Au point de vue moral, avoir des appétits distingués, c’est bien simple aussi, et c’est également à la portée de tous : c’est se croire d’une essence supérieure et ne pas vouloir mettre les mains à la pâte, dans la crainte de se les abîmer ; c’est croire qu’on est tellement au-dessus des autres parce qu’on est riche en terre, en actions, ou en outillage, qu’on aie droit de faire trimer des serfs et de les rationner ; c’est aimer la vie avec tous ses raffinements de bien-être, d’hygiène, de confortable, dans le vêtement, le linge, d’habitation : enfin c’est vouloir vivre comme des humains et non comme des bêtes de somme.

Bravo ! Eh bien, est-ce que ces appétits, au point de vue matériel et moral, ne sont pas, comme je l’ai dit, à la portée de tous ? Est-ce que tous ceux qui piochent, labourent, forgent, ne seraient pas plus en droit de les avoir et de les satisfaire, que ceux qui ne font œuvre de leurs dix doigts ?

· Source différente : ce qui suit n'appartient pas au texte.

/-- R203, R231: the commands in which a Slate frame may begin, which clears the previous-output store. -/
def mayBeginSlate : Instr → Bool
  | .commitEffect => true
  | .modulatorStartEffect => true
  | .lrbFrame _ _ => true
  | .lrbStartBitLate _ => true
  | .defectVerdict => true
  | .slowRound _ => true
  | _ => false

/-- R113, R114, R123: the buffer that a unit is written into: a PARKED context resumes, another frame's assembly is abandoned,
and a BOUND context starts the unit's frame. -/
def State.unitBuffer (s : State) (c : Nat) (u : UnitHdr) : Nat :=
  let s := if s.rd .ctxState c = 4 then (s.resume c).getD s else s
  let s := if s.rd .ctxState c = 3 ∧ u.frame ≠ s.rd .assemblingFrame c then s.abandon c else s
  let s := if s.rd .ctxState c = 2 then s.startFrame c u.frame u.launch else s
  (s.ctx c).asmBuf

/-- R413: the place in the Quarry of byte o of a range: the coefficient store, the persistence store, a buffer; the other
ranges are not in the Quarry. -/
def State.rangeAddr (s : State) (kind h o : Nat) : Option Nat :=
  match kind with
  | 1 => some (s.storeAddr 0 + o)
  | 2 => some (s.storeAddr 1 + o)
  | 4 => some (s.bufAddr h o)
  | _ => none

/-- R299, R303, R309, R320: a place of the Quarry that a block of a slot may write: in an output handle of its job, in the
target of a coded transfer that has the slot, in the coefficient store by the archive of slot 7. -/
def State.blockTouches (s : State) (n a : Nat) : Prop :=
  (n < 4 ∧ ∃ h ∈ (s.spec n).outs, ∃ o, o < s.bufBytes h ∧ a = s.bufAddr h o) ∨
  (∃ t ∈ s.openXfers, (s.xfer t).coded = true ∧ (s.xfer t).slot = n ∧
    ∃ o, o < s.rangeSize (s.xfer t).kind (s.xfer t).handle ∧ s.rangeAddr (s.xfer t).kind (s.xfer t).handle o = some a) ∨
  (n = 7 ∧ s.storeAddr 0 ≤ a ∧ a < s.storeAddr 0 + 16777216)

/-- R314, R317, R327, R335: a place of the MRAM that the line in progress may change: the bytes of the line, and behind a job's
last line what is read back, in which a word that cannot be corrected reads as it stands from then on (log 157). -/
def State.lineTouches (s : State) (a : Nat) : Bool :=
  match s.secure.ops.find? (fun o => o.started) with
  | none => false
  | some o =>
    if o.kind = .clear then
      let k := o.names.headD 0
      let b := boxBase + (if k < 65536 then 64 * k else 0)
      decide (b ≤ a ∧ a < b + 64)
    else
      match o.lines with
      | [] => false
      | l :: t =>
        let b := if o.kind = .slot then o.base / 3145728 * 3145728 else o.base
        let n := if o.kind = .slot then 3145728 else bankSize o.kind.area
        decide (l.addr ≤ a ∧ a < l.addr + l.data.length)
          || (t.isEmpty && !o.more && !o.bad && decide (b ≤ a ∧ a < b + n))

/-- The families of the opcode table's commands. -/
inductive Family where
  | links | network | time | video | modulator | management | transfers | store | power | housekeeping | startup
  deriving DecidableEq, Repr

/-- The family of a command. -/
def familyOf : Instr → Family
  | .portEnableWrite _ _ _ => .links
  | .detectPulse _ _ => .links
  | .rateStepStart _ => .links
  | .serdesPllLock _ => .links
  | .stateTimeLimit _ => .links
  | .trainIdleEnd _ => .links
  | .blockReceived _ _ _ => .links
  | .alignReceived _ _ _ _ => .links
  | .orderedSetReceived _ _ _ _ => .links
  | .linkDownIdleEnd _ => .links
  | .retrain _ _ _ => .links
  | .packetReceived _ _ _ => .links
  | .egressTransmit _ => .links
  | .berWindowEnd _ _ => .links
  | .bipSecondEnd => .links
  | .adaptWindowEnd _ _ _ => .links
  | .eyeBelowFloor _ _ _ => .links
  | .sleepRequest _ _ _ => .links
  | .sleepReqReceived _ => .links
  | .sleepAckReceived _ => .links
  | .sleepNakReceived _ => .links
  | .sleepReqTimeout _ => .links
  | .sleepEntryDone _ => .links
  | .wakeBeaconQualified _ => .links
  | .portResume _ => .links
  | .helloTimer => .network
  | .helloReceived _ _ => .network
  | .helloTimeout _ => .network
  | .assignReceived _ _ => .network
  | .relayAssignReceived _ _ => .network
  | .unassign _ _ => .network
  | .sweepReceived _ _ => .network
  | .sweepReturnReceived _ _ => .network
  | .sweepReturnTime _ _ => .network
  | .bulkPacketReceived _ _ _ _ => .network
  | .bulkAckTimer _ => .network
  | .bulkAckReceived _ _ _ => .network
  | .bulkSend _ => .network
  | .syncSend => .time
  | .syncReceived _ _ _ => .time
  | .delayExchangeTimer => .time
  | .delayReqReceived _ _ _ _ => .time
  | .delayRespReceived _ _ _ => .time
  | .delayRespTimeout => .time
  | .syncLoss => .time
  | .holdoverLimit => .time
  | .slowWindowEnd _ => .time
  | .sleepAccounting => .time
  | .launchPush _ _ _ => .video
  | .launchFlush _ _ _ => .video
  | .launchInstant _ => .video
  | .synciEdge _ _ _ => .video
  | .capturePop _ _ => .video
  | .syncoPulse _ _ => .video
  | .videoUnit _ _ _ _ => .video
  | .contextFieldWrite _ _ _ _ => .video
  | .bindContext _ _ => .video
  | .park _ _ => .video
  | .release _ _ => .video
  | .parkTimeout _ => .video
  | .evictTimeout _ => .video
  | .allocate _ _ => .video
  | .free _ _ => .video
  | .storePlacementWrite _ _ _ => .video
  | .captureArm _ _ => .video
  | .captureBoundary => .video
  | .captureDone => .video
  | .captureAbort _ _ => .video
  | .primaryCountWrite _ _ => .modulator
  | .lrbFrame _ _ => .modulator
  | .defectVerdict => .modulator
  | .burstCompute _ => .modulator
  | .burstComputed _ => .modulator
  | .launchLine _ => .modulator
  | .commitEffect => .modulator
  | .slateFrameEnd => .modulator
  | .modulatorStart _ => .modulator
  | .modulatorStop _ => .modulator
  | .modulatorStartEffect => .modulator
  | .modulatorStopEffect => .modulator
  | .teEdge _ => .modulator
  | .teTimeout _ => .modulator
  | .lanePllUnlock _ => .modulator
  | .lanePllRelock _ => .modulator
  | .quadrantResume _ => .modulator
  | .openSession _ _ => .management
  | .closeSession _ _ => .management
  | .read _ _ => .management
  | .write _ _ => .management
  | .writeStaged _ _ => .management
  | .commit _ _ => .management
  | .discard _ _ => .management
  | .store _ _ => .management
  | .restore _ _ => .management
  | .domainUp _ _ => .power
  | .domainDown _ _ => .power
  | .sessionExpiry _ => .management
  | .segmentTimeout _ => .management
  | .spiSend _ _ => .management
  | .spiFetch _ => .management
  | .spiStatus => .management
  | .eventPop _ => .management
  | .hostReset _ _ => .management
  | .transferOpen _ _ => .transfers
  | .transferAbort _ _ => .transfers
  | .transferTimeout _ => .transfers
  | .jobStart _ _ => .transfers
  | .jobResume _ _ => .transfers
  | .jobAbort _ _ => .transfers
  | .savedStateWrite _ _ _ => .transfers
  | .shaleBlock _ => .transfers
  | .archiveAutoload => .transfers
  | .nvmLineDone => .store
  | .nvmHoldLimit => .store
  | .blackboxRecordWrite => .store
  | .blackboxScanDone => .store
  | .headRelease _ _ => .store
  | .blackboxClear _ _ => .store
  | .ownerEnrol _ _ => .store
  | .authChallenge _ => .store
  | .authoriseSession _ _ => .store
  | .replaceOwnerKey _ _ => .store
  | .removeOwnerKey _ _ => .store
  | .firmwareActivate _ _ => .store
  | .firmwareConfirm _ _ => .store
  | .attestNonce _ _ => .store
  | .attestReportReady _ => .store
  | .domainQuiesceDone _ => .power
  | .domainEntryWindowEnd _ => .power
  | .domainExitDone _ => .power
  | .powerGoodTimeout _ => .power
  | .planEnter _ _ => .power
  | .planExecute => .power
  | .wakeBallEdge _ => .power
  | .spiCsWake => .power
  | .alarmExpiry => .power
  | .wake => .power
  | .regulatorAck _ _ => .power
  | .regulatorTimeout _ => .power
  | .supplyWarning _ _ => .power
  | .supplyDark => .power
  | .supplyRecover _ => .power
  | .supplyReset _ _ => .power
  | .sensorConversion _ => .housekeeping
  | .slowRound _ => .housekeeping
  | .calPhase1Step _ => .housekeeping
  | .calPhase2Measured _ _ => .housekeeping
  | .calPhase2Apply => .housekeeping
  | .calRepeat => .housekeeping
  | .powerOnReset => .startup
  | .crystalDetected => .startup
  | .resetRelease => .startup
  | .resetBall _ => .startup
  | .watchdogExpiry => .startup
  | .bootRom => .startup
  | .firmwareBoot => .startup
  | .bootComplete => .startup
  | .autostart => .startup
  | .jtagBypass _ => .startup
  | .jtagIdcode _ => .startup
  | .jtagSamplePreload _ _ => .startup
  | .jtagExtest => .startup
  | .jtagClamp => .startup
  | .jtagHighz => .startup
  | .testReset => .startup
  | .crystalOscillationLost => .startup
  | .refclkClockChange _ => .startup
  | .lrbStartBitLate _ => .modulator

/-- What the frame of a command says: an instance of an entry that the command may not change reads as before, and the
Quarry, the MRAM and the modulator stay where the command does not act on them. -/
def Framed (c : Instr) (s t : State) : Prop :=
  (∀ x i, mayChange c s x i = false → t.rdv x i = s.rdv x i) ∧
  (storesQuarry c = false → t.quarry = s.quarry) ∧
  (storesMram c = false → t.secure.mram = s.secure.mram) ∧
  (movesModulator c = false → t.modl = s.modl)

end Sys2Proof.Machine
end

Eh ! allez donc, vous autres, les machines-à-produire, ayez aussi des exigences humaines ; ne soyez plus si sobres, si résignés, ça ne profite qu’aux autres. Prenez enfin la place qui vous est due à ce grand banquet de la vie dont vous n’avez que les miettes parce que, depuis trop longtemps, vous laissez une poignée de parasites, aux appétits délicats, s’y gaver à pleine panse et à vos dépens !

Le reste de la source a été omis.